## [ABOUT THIS EXERCISE]
The answer must be every line of the data that holds the word "structure".

## [DATA EXTRACTS]
-- ==== Sys2Proof/Machine/Port.lean ====
section
/-! DEFINITION. The signal level of the ports (`30_encoding.md` R51,
`70_reset_and_hazards.md` R165, R169, R170): the same transactions, clock edge by clock
edge. `Machine/Step.lean` is the transaction level, which is all a model needs (R51);
this file stands beside it (notes/assumptions/6.md). -/

namespace Sys2Proof.Machine

/-- The input signals sampled at a rising edge of `clk`. -/
structure PortIn where
  rst : Bool
  /-- `cmd_valid` -/
  cmdValid : Bool
  /-- `cmd_cw`, `cmd_imm0`, `cmd_imm1` -/
  cmd : Command
  /-- `rsp_ready` -/
  rspReady : Bool
  deriving DecidableEq, Repr

/-- The output signals. `rsp` is `some` exactly while `rsp_valid` is 1, and then holds
`rsp_err` and `rsp_res`, which mean nothing while it is 0. -/
structure PortOut where
  /-- `cmd_ready` -/
  cmdReady : Bool
  rsp : Option Response
  deriving DecidableEq, Repr

/-- Where the alternation of command and response stands. -/
inductive Phase where
  /-- no command in progress, no response waiting -/
  | ready
  /-- a command is in progress, with `left` more cycles after this one -/
  | executing (c : Command) (left : Nat)
  /-- the response waits to be taken -/
  | answering (r : Response)
  deriving DecidableEq, Repr

/-- The block at the signal level. `machine.responses` are the responses taken. -/
structure PortState where
  machine : State
  phase : Phase
  /-- how many commands have been accepted; the latency of the next depends on it -/
  accepted : Nat
  deriving DecidableEq, Repr

/-- The outputs in a cycle in which `rst` has the given value: 'While `rst = 1`,
`cmd_ready = 0` and `rsp_valid = 0`' (R165). That `cmd_ready` is 1 in the whole of the ready
phase is DEDUCED from R51 and R169 (notes/assumptions/6.md). -/
def PortState.outputs (p : PortState) (rst : Bool) : PortOut :=
  if rst then { cmdReady := false, rsp := none }
  else
    match p.phase with
    | .ready => { cmdReady := true, rsp := none }
    | .executing _ _ => { cmdReady := false, rsp := none }
    | .answering r => { cmdReady := false, rsp := some r }

/-- The edge that ends a command: its effect is complete, and its response is presented from
the next cycle on. (DESIGN CHOICE: the spec does not say in which cycle within the command
its effect is written, notes/assumptions/6.md.) -/
def completeCommand (p : PortState) (c : Command) : PortState :=
  match runCommand c p.machine with
  | .next t =>
    match t.responses.getLast? with
    | some r =>
      { p with machine := { t with responses := p.machine.responses }, phase := .answering r }
    | none => p
  | _ => p

/-- Accept a command. With latency `n` there are `n` cycles between the accepting cycle and
the first in which `rsp_valid` is 1. -/
def acceptCommand (p : PortState) (c : Command) : PortState :=
  match Config.latency p.accepted with
  | 0 => completeCommand { p with accepted := p.accepted + 1 } c
  | n + 1 => { p with phase := .executing c n, accepted := p.accepted + 1 }

/-- One rising edge of `clk`. R51 and R170 leave the number of cycles between acceptance and
`rsp_valid` open, none included, and so does this (`Config.latency`). DESIGN CHOICE: the
response is valid at the earliest in the cycle right after the accepting one, never in the
accepting cycle itself, and the next command is accepted at the earliest in the cycle right
after the one in which the response is taken (notes/assumptions/6.md). -/
def clockEdge (p : PortState) (i : PortIn) : PortState :=
  if i.rst then { p with machine := takeReset p.machine, phase := .ready }
  else
    match p.phase with
    | .ready =>
      if i.cmdValid then acceptCommand p i.cmd else p
    | .executing c (n + 1) => { p with phase := .executing c n }
    | .executing c 0 => completeCommand p c
    | .answering r =>
      if i.rspReady then { p with machine := respond p.machine r.err r.res, phase := .ready }
      else p

/-- A run of edges. -/
def clockEdges (p : PortState) (is : List PortIn) : PortState := is.foldl clockEdge p

/-- Right after reset. -/
def PortState.resetOf (p : Params) : PortState :=
  { machine := State.resetOf p, phase := .ready, accepted := 0 }

end Sys2Proof.Machine
end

## [ANSWER AREA]
structure PortIn where
structure PortOut where
structure PortState where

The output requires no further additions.